-- ==== Sys2Proof/Machine/PostingMeanings.lean ====
section
/-! DEFINITION. The meanings of the rows by which the posting engine accepts completions and writes records. -/

namespace Sys2Proof.Machine

/-- The posting engine writes a completion, if that is what it writes next (R125), when the arbiter takes its access (R166). -/
def State.postCompletion (s : State) (access : Access) : State :=
  match s.nextPost with
  | some (q, .completion c) => s.withAccess .posting access fun s => s.writeCompletion q c
  | _ => s

/-- The posting engine writes an event, if that is what it writes next (R125, R130), when the arbiter takes its access (R166). -/
def State.postEvent (s : State) (access : Access) : State :=
  match s.nextPost with
  | some (q, .event e) => s.withAccess .posting access fun s => s.writeEvent q e
  | _ => s

/-- WAIT_POST_ACCEPT: the pending list accepts the completion the fetch engine holds (R107). -/
def execWaitPostAccept (s : State) : Host.Outcome State Fault Refusal :=
  s.act fun s => s.acceptHeld

/-- OUTBOX_ACCEPT: the posting engine takes the oldest entry of a lane's outbox (R15, R124). -/
def execOutboxAccept (s : State) : Host.Outcome State Fault Refusal :=
  s.act fun s => s.acceptOutbox

/-- COMPLETION_WRITE: the oldest pending completion is written into the chosen CQ (R125). -/
def execCompletionWrite (access : Access) (s : State) : Host.Outcome State Fault Refusal :=
  s.act fun s => s.postCompletion access

/-- EVENT_WRITE: the pending event of the lowest source number is written into the event CQ (R130). -/
def execEventWrite (access : Access) (s : State) : Host.Outcome State Fault Refusal :=
  s.act fun s => s.postEvent access

end Sys2Proof.Machine
end

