-- ==== Sys2Proof/Certificates/Slice0/Obligations.lean ====
section
/-! DEFINITION. The statements about the part, for the provers. -/

open Sys2Proof Sys2Proof.Machine

/-! ### The step -/

/-- A step takes the command at the front of the queue and leaves the rest; with none the part idles (the model's own queue,
notes/assumptions/11.md). -/
def Obligations.StepTakesFrontCommand : Prop :=
  (∀ (c : Instr) (s : State) (rest : List Instr), step { s with pending := c :: rest } = exec c { s with pending := rest }) ∧
    ∀ s : State, s.pending = [] → step s = .next s

/-- Every command answers a next state, and none touches the queue of waiting commands: the model's queue (notes/assumptions/11.md).
That no command stops is its deduction: the manual gives every row an effect in every state (notes/assumptions/13.md), and a row
whose occasion has not come changes nothing (notes/assumptions/1.md). -/
def Obligations.EveryCommandKeepsQueue : Prop :=
  ∀ (c : Instr) (s : State), ∃ t, exec c s = .next t ∧ t.pending = s.pending

/-- While a power-on or pin reset lasts, no block acts and the link takes no frame (R171). -/
def Obligations.HeldPartIgnoresCommands : Prop :=
  ∀ (c : Instr) (s : State), s.inReset = true → isResetRow c = false → exec c s = .next s

/-! ### Resets -/

/-- Each of the three resets leaves every lane, gate and domain at the values of R20, R71 and R85, and every channel with
over-count 0 and trip threshold 2000 mA (R11, R85). -/
def Obligations.EveryResetReturnsBlocks : Prop :=
  (∀ (s : State) (p : PinSample) (csnLow : Bool), s.hold.vddLow = true → s.hold.resetnLow = false →
      ∃ t, exec (.powerOnResetEnd p csnLow) s = .next t ∧ WorkAfterReset t ∧
        ∀ c : Fin 6, (t.channel c).overCount = false ∧ (t.channel c).threshold = 2000) ∧
    (∀ (s : State) (p : PinSample) (csnLow : Bool), s.hold.resetnLow = true → s.hold.vddLow = false →
      ∃ t, exec (.pinResetEnd p csnLow) s = .next t ∧ WorkAfterReset t ∧
        ∀ c : Fin 6, (t.channel c).overCount = false ∧ (t.channel c).threshold = 2000) ∧
    ∀ (s : State) (p : PinSample) (turns : Nat) (v : BitVec 32), s.Handed .control v → v.getLsbD 1 = true →
      ∃ t, exec (.softReset p turns) s = .next t ∧ WorkAfterReset t ∧
        ∀ c : Fin 6, (t.channel c).overCount = false ∧ (t.channel c).threshold = 2000

/-- A power-on or pin reset begins with every channel OFF, every block at its values after a reset, IRQN released, MISO not driven,
no frame in progress and the tick counter standing (R11, R165, R171; the state meanwhile is notes/assumptions/9.md). The accesses
that the fetch side has taken before a pin reset stand (R140, R166): `turns` of them. A pin reset of a part that is already held
changes nothing. -/
def Obligations.ResetBeginsWithDriveOff : Prop :=
  (∀ s : State, ∃ t, exec .powerOnResetBegin s = .next t ∧ t.inReset = true ∧ t.hold.por = true ∧ AfterReset t ∧
      t.tick = s.tick ∧ t.resetCause = s.resetCause ∧ t.linkQueue = [] ∧ t.openRead = none ∧ t.misoDriven = false) ∧
    (∀ (s : State) (turns : Nat), s.Awake →
      ∃ t, exec (.pinResetBegin turns) s = .next t ∧ t.inReset = true ∧ t.hold.por = false ∧ AfterReset t ∧
        t.tick = s.tick ∧ t.resetCause = s.resetCause ∧ t.xm = (s.fetchTurns turns).xm ∧ t.linkQueue = [] ∧ t.openRead = none ∧
        t.misoDriven = false) ∧
    ∀ (s : State) (turns : Nat), s.inReset = true → exec (.pinResetBegin turns) s = .next s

◆ **DIRECTIONS FOR THIS TASK**
Going over every line of the entries, tally those containing the string "written" and report only the figure.

◆ **RESPONSE AREA**
2